Dopamine agonists in Parkinsons Disease
What dopamine agonists are available to treat Parkinsons Disease, and what are their most common side effects?
Until 1997, only two dopamine agonists (bromocriptine and pergolide) were clinically used in Parkinsons Disease.
Since then, pramipexole, ropinirole, apomorphine, and rotigotine have become commercially available.
Both bromocriptine and pergolide are ergot derivatives and have the risk of complications such as vasoconstriction (with acroparesthesias and angina), exacerbation of peptic ulcer disease, erythromelalgia, and valvular, pulmonary, and retroperitoneal fibrosis.

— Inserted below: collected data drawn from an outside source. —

-- ==== Sys2Proof/Syntax.lean ====
section
/-! DEFINITION. The instructions (spec/08 R229-R236, spec/09-11) and the machine's own steps (the event rows of
spec/opcode_table.json), one constructor a row. An instruction word carries its fields as one record of its format;
an event row carries what its rule says it acts on. -/

namespace Sys2Proof

/-- The extension of an X word before an R or V word (Table 8-6). has: an X word stands before the word; all
other fields are 0 where it does not. -/
structure XW where
  has : Bool
  rm : BitVec 3
  scp : BitVec 3
  ord : BitVec 2
  neg : Bool
  ximm : BitVec 17
deriving DecidableEq, Repr

/-- No X word. -/
def XW.none : XW := { has := false, rm := 0, scp := 0, ord := 0, neg := false, ximm := 0 }

/-- An R or V word (Table 8-5): d, a, b, pred and the X extension. A selector field holds 0 here. -/
structure OpR where
  d : BitVec 6
  a : BitVec 6
  b : BitVec 6
  p : BitVec 3
  x : XW
deriving DecidableEq, Repr

/-- An I word of majors 0x01-0x05: imm14, and IMMH of an X word. -/
structure OpI where
  d : BitVec 6
  a : BitVec 6
  imm : BitVec 14
  has : Bool
  immh : BitVec 26
deriving DecidableEq, Repr

/-- A BF word (R236): len holds len - 1. -/
structure OpBf where
  d : BitVec 6
  a : BitVec 6
  len : BitVec 6
  pos : BitVec 6
deriving DecidableEq, Repr

/-- A U word: LIH, ADDPC. -/
structure OpU where
  d : BitVec 6
  imm : BitVec 20
deriving DecidableEq, Repr

/-- A B word: the compare branches. -/
structure OpB where
  a : BitVec 6
  b : BitVec 6
  off : BitVec 14
deriving DecidableEq, Repr

/-- A BX word (R236). -/
structure OpBx where
  a : BitVec 6
  off : BitVec 14
deriving DecidableEq, Repr

/-- A J word. -/
structure OpJ where
  off : BitVec 26
deriving DecidableEq, Repr

/-- PSETI (R236): d and the lane mask. -/
structure OpPset where
  d : BitVec 6
  mask : BitVec 16
deriving DecidableEq, Repr

/-- An M word, with OFFH and NEG of an X word (Table 8-6). -/
structure OpM where
  t : BitVec 6
  a : BitVec 6
  off : BitVec 11
  p : BitVec 3
  has : Bool
  neg : Bool
  offh : BitVec 25
deriving DecidableEq, Repr

/-- A fabric token: tag and payload (R95). -/
structure Token where
  tag : BitVec 4
  data : W32
deriving DecidableEq, Repr

/-- An error met in a line, by the store that holds it (R68): none; one that its code corrects, on a die; an uncorrectable one in the
line of
an L1 or an instruction cache of a core, of a context's store buffer, of a cluster's atomic engine, of the memory-side cache or HBM. -/
inductive LineErr where
  | none
  | corrected (die : Nat)
  | l1 (core : Nat)
  | code (core : Nat)
  | buffer (cid : Nat)
  | engine (cluster : Nat)
  | home
deriving DecidableEq, Repr

/-- A line that a store of the hierarchy serves, and the error met in it. -/
structure LineAcc where
  line : Nat
  err : LineErr
deriving DecidableEq, Repr

/-- What the check bits of a bank word show (R43): nothing, one bit, or more than the code corrects. -/
inductive EccKind where
  | clean | single | double
deriving DecidableEq, Repr

/-- A request of a peer package at this one (R15): HBM offset, length in bytes, the little-endian data of a write or
the operand of an atomic, and the atomic's operation (R57). -/
structure PeerAcc where
  off : Nat
  len : Nat
  kind : Nat
  data : Nat
  expected : Nat
deriving DecidableEq, Repr

/-- A control token (R147): its target, TKS, the value a template receives, and the privilege of what sent it. -/
structure CtlTok where
  tgt : Nat
  tks : Bool
  val : W64
  super : Bool
deriving DecidableEq, Repr

/-- An active message (R334): destination package and die, the launch record, the payload, the sender's privilege. -/
structure Message where
  pkg : Nat
  die : Nat
  packet : BitVec 512
  payload : List Byte
  super : Bool
deriving DecidableEq, Repr

/-- Who makes a CAS on HSEM (R415). -/
inductive RegParty where
  | p0 | p1 | device
deriving DecidableEq, Repr

/-- A host access (R413, R414): port, byte offset, size in bytes, the data when it writes, the compare value of a CAS. -/
structure HostAcc where
  port : Nat
  off : Nat
  size : Nat
  write : Option Nat
  expected : Option Nat
deriving DecidableEq, Repr

/-- A packet on the Fythiman links (R419-R422): packages, destination die, flits, whether its TYPE is reserved, what it
carries, and the credits that came with it, as (kind, flits): 0 the A pool, 1 E0, 2 E1. A circuit packet is its circuit,
sequence number and tokens; one with no token acknowledges. A packet with none of the three is the response to the request of its tag.
par and e are the header's PAR and CLS; die and sdie its DDIE and SDIE. mirror marks a write of a package's mirror (R410; DESIGN
CHOICE, log 43). -/
structure Packet where
  src : Nat
  dst : Nat
  die : Nat
  sdie : Nat
  len : Nat
  reserved : Bool
  mirror : Bool
  msg : Option Message
  acc : Option PeerAcc
  circ : Option (Nat × Nat × List Token)
  ret : List (Nat × Nat)
  par : Bool
  e : Bool
  tag : Nat
deriving DecidableEq, Repr

/-- A code object given to the loader (R248): its bytes, and where the loader places each of its sections: a VA, an
S-address or a placement base; and the objects of its job that are given after it, likewise (R252). -/
structure CodeObject where
  bytes : List Byte
  place : List Nat
  later : List (List Byte × List Nat)
deriving DecidableEq, Repr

Pramipexole, ropinirole, and rotigotine are nonergoline agonists and have a lower risk of such complications.
What are the most common side effects of Dopamine agonists
Although dopamine agonists display fewer motor complications than levodopa, they may exacerbate peak-dose dyskinesias and other undesired dopaminergic effects, such as
- sudden sleep attacks,
- orthostatic hypotension,
- confusion, and
Furthermore, dopamine agonists have been linked to the dopamine dysregulation syndrome, including impulse control disorders as well as hypersexuality, pathological gambling, compulsive shopping, and other impulsive and compulsive behaviors.